Climate action plans are all the rage for polluting companies. Last month, Shell pledged to reach net-zero carbon emissions by 2050. It’s just the latest example: Other oil giants have recently made similar pledges as well. These pronouncements use pseudo-inspirational marketing speak, promising to “leverage” their “assets” to “reimagine” the “future.” But as a new report shows, they’re largely full of it.
The analysis was released Tuesday by the Transition Pathway Initiative, an organisation that represents investors managing a combined $US19 ($29) trillion in assets. The group looked at the top European oil companies’ plans to reach net-zero carbon emissions by the middle of the century or sooner.
Each of Europe’s six largest oil majors—Shell, BP, Total, Eni, Repsol and OMV—have made climate commitments. All but OMV have strengthened them in the past six months. And compared to U.S. oil giants’ pledges, EU companies’ are much stronger.
Adam Matthews, Transition Pathway Initiative co-chair, praised the six oil majors in a statement for incorporating plans to reduce emissions from consumers’ use of their products—also known as scope 3 emissions—in addition to direct emissions from operations and electricity they use.

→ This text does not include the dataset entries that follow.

-- ==== Sys2Proof/Tests/Slice0.lean ====
section
/-! SUPPORT. The model's own tests: ill-formed commands that the check refuses, behaviour on values worked out from the spec, and for each
statement with hypotheses a state and operands that meet them. -/

namespace Sys2Proof.Tests

-- one theorem at a time: together their evaluations take more memory than there is
set_option Elab.async false

open Sys2Proof Sys2Proof.Machine Sys2Proof.Safety Sys2Proof.Slice0

/-! Operands -/

def boss : Master := { dev := 0, kind := .core, unit := 76, inst := 0 }

/-- A master of a device number that has no code (R34). -/
def stranger : Master := { boss with dev := 32 }
def here : Ins := { core := 0, pfx := [], met := Met.none }
def beyond : Ins := { here with core := 128 }
def letter : Msg :=
  { kind := 1, src := 1, mkind := 4, unit := 0, inst := 0, dst := 0, poison := false, promoted := false, tag := 0, addr := 0, data := [] }

def window (len : Nat) : WindowOp :=
  { rdma := true, group := 0, port := 0, addr := 0, write := false, data := [], len, chk := .fine, fecFixed := 0, fecBad := 0 }

def begins (dev board engine : Nat) : StartRun := { dev, board, pair := true, spare := true, odd := false, engine, silent := [] }

/-! Well-formedness: each bound holds of a good operand and refuses the first one beyond it -/

theorem test_wf_fields : (masterOk boss && !masterOk { boss with kind := .engine } && !masterOk { boss with unit := 128 } &&
    !masterOk { boss with inst := 1024 } && msgOk letter && !msgOk { letter with kind := 256 } && !msgOk { letter with src := 32 } &&
    !msgOk { letter with mkind := 8 } && !msgOk { letter with unit := 128 } && !msgOk { letter with inst := 1024 } &&
    !msgOk { letter with tag := 65536 } && !msgOk { letter with addr := 2 ^ 52 } && !msgOk { letter with data := List.replicate 129 0 } &&
    sourceOk (some 4095) && lineOk (some 128) && !lineOk (some (2 ^ 52))) = true := by decide +kernel

theorem test_wf_accesses : (
  [Instr.registerWrite].all (fun c => (c boss 0 ⟨0, []⟩).wf && !(c stranger 0 ⟨0, []⟩).wf && !(c boss 4294967296 ⟨0, []⟩).wf &&
    !(c boss 0 ⟨0, [(1048576, .fine)]⟩).wf) &&
  [Instr.rcRead].all (fun c => (c boss 0).wf && !(c stranger 0).wf && !(c boss 4294967296).wf) &&
  [Instr.commitWrite].all (fun c => (c boss 0 0).wf && !(c stranger 0 0).wf && !(c boss 128 0).wf && !(c boss 0 16384).wf) &&
  [Instr.safePointReached].all (fun c => (c 0 false 0).wf && !(c 128 false 0).wf && !(c 0 false 16384).wf) &&
  [Instr.blockResetEnd, .impreciseException, .storeDrain, .groupCommit, .shadowClose, .domainOffDone, .entdaa].all (fun c => (c 0).wf
    && !(c 128).wf) &&
  [Instr.pwrDomainFailed].all (fun c => (c ⟨0, []⟩).wf && !(c ⟨128, []⟩).wf && !(c ⟨0, [(1048576, .fine)]⟩).wf)) = true := by decide +kernel

theorem test_wf_instructions : (
  [Instr.nop, .xbar, .fbar, .mbar, .isync, .retw, .retl, .rett, .wait].all (fun c => (c here).wf && !(c beyond).wf) &&
  [Instr.svc, .bkpt].all (fun c => (c here ⟨0⟩).wf && !(c beyond ⟨0⟩).wf) &&
  [Instr.jmp, .callwr, .prefd, .prefw, .prefi].all (fun c => (c here ⟨0, 0⟩).wf && !(c beyond ⟨0, 0⟩).wf) &&
  [Instr.neg, .not, .abs, .clz, .popc, .bswap, .sxt, .zxt, .shli, .shri, .sari, .rori, .dstep, .dval, .mfs, .mts, .mft, .mtt, .tlbi, .fmov, .fneg,
    .fabs, .fdstartSqrt, .fdstep, .fdfin, .fcvt, .frint, .fcvtfi, .fcvtif, .fmvfg, .fmvgf, .fmfc, .fmtc].all (fun c => (c here ⟨0, 0, 0⟩).wf && !(c beyond
    ⟨0, 0, 0⟩).wf) &&
  [Instr.lvlResume, .lvlDismiss, .fpOwnerWrite].all (fun c => (c here 0).wf && !(c beyond 0).wf) &&
  [Instr.add, .adc, .sub, .sbc, .and, .or, .xor, .andn, .shl, .shr, .sar, .ror, .mul, .mulh, .mulhu, .cmp, .tst, .cas, .dadd, .dsub, .daddt, .dsubt,
    .dsfix, .dsfixs, .cinv, .cflush, .fdstartDiv, .fadd, .fsub, .fmul, .fcmp, .fcmps].all (fun c => (c here ⟨0, 0, 0, 0, 0⟩).wf && !(c beyond ⟨0, 0, 0, 0,
    0⟩).wf) &&
  [Instr.br, .callw].all (fun c => (c here ⟨0⟩).wf && !(c beyond ⟨0⟩).wf) &&
  [Instr.ldbu, .ldbs, .ldhu, .ldhs, .ldwu, .ldws, .stb, .sth, .stw, .std, .flds, .fldd, .fldq, .fsts, .fstd, .fstq].all (fun c => (c here (.ri ⟨0, 0,
    0⟩)).wf && !(c beyond (.ri ⟨0, 0, 0⟩)).wf) &&
  [Instr.ldd].all (fun c => (c here (.ri ⟨0, 0, 0⟩) []).wf && !(c beyond (.ri ⟨0, 0, 0⟩) []).wf) &&
  [Instr.ild, .ist, .inp, .outp].all (fun c => (c here ⟨0, 0, 0⟩).wf && !(c beyond ⟨0, 0, 0⟩).wf) &&
  [Instr.addi, .andi, .ori, .xori, .cmpi].all (fun c => (c here (.ri ⟨0, 0, 0⟩)).wf && !(c beyond (.ri ⟨0, 0, 0⟩)).wf) &&
  [Instr.bc].all (fun c => (c here ⟨0, 0, 0⟩).wf && !(c beyond ⟨0, 0, 0⟩).wf) &&
  [Instr.ldm, .stm].all (fun c => (c here ⟨0, 0, 0, 0⟩ none).wf && !(c beyond ⟨0, 0, 0, 0⟩ none).wf && !(c here ⟨0, 0, 0, 0⟩ (some 1)).wf) &&
  [Instr.fpSwitch].all (fun c => (c ⟨0, false⟩).wf && !(c ⟨128, false⟩).wf)) = true := by decide +kernel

However, some of the plans are stronger than others, and none of the companies’ pledges are aligned with the central goal of the Paris Agreement. The international climate treaty laid out a goal of limiting greenhouse gas emissions to keep warming to within 2 degrees Celsius (3.6 degrees Fahrenheit) of pre-industrial levels. But though each company says it will reach net-zero, their plans fall far short of that goal.
The report identifies Shell and the Italian multinational corporation Eni as the two companies with the most ambitious plans. Each has made the broadest commitments to reduce scope 3 emissions. Shell also aims to cut its overall carbon intensity—or its emissions per unit of energy produced—65 per cent by 2050, which the report says comes the closest to aligning with the Paris Agreement. Eni is the only company which set an absolute emissions reduction goal, meaning emissions can’t rise with increasing production. By 2050, Eni plans for its carbon output to go down by 80 per cent.
But close isn’t necessarily enough. Shell’s plan doesn’t even align with what’s needed to keep global warming under 2 degrees Celsius goal. On average, TPI calculated that each European company would need to cut its emissions intensity by more than 70 per cent between 2018 and 2050. To get there, Shell’s plan would rely on its ability to only serve businesses and sectors that are themselves at net-zero carbon emissions by 2050. But Shell’s clientele include highly polluting industries like aviation, freight, and marine based shipping, which the company claims it’ll help. Shell just doesn’t explain how it’ll do so as of now.
Other plans are similarly full of gaping holes. BP and the Spanish company Repsol, for instance, have pledged to bring down their overall emissions to net-zero by 2050, but they don’t factor in fuel they acquire from other producers and sell through their marketing businesses. The report also notes that Eni is the only company that discloses the expected contribution of carbon capture and storage and carbon offsets to their emissions reductions. And frankly, even in Eni’s case, disclosure isn’t everything: Carbon offset programs don’t actually lower emissions and can be horrifyingly unjust, and carbon capture and storage technology hasn’t been shown to work at scale.
The report makes a bunch of suggestions for how these oil majors could improve their climate plans, including setting higher emissions reductions targets, boosting transparency, and aligning with long- and short-term targets better. But really, the best way for energy companies to stop harming the planet would be to stop producing and selling fossil fuel products altogether, fast.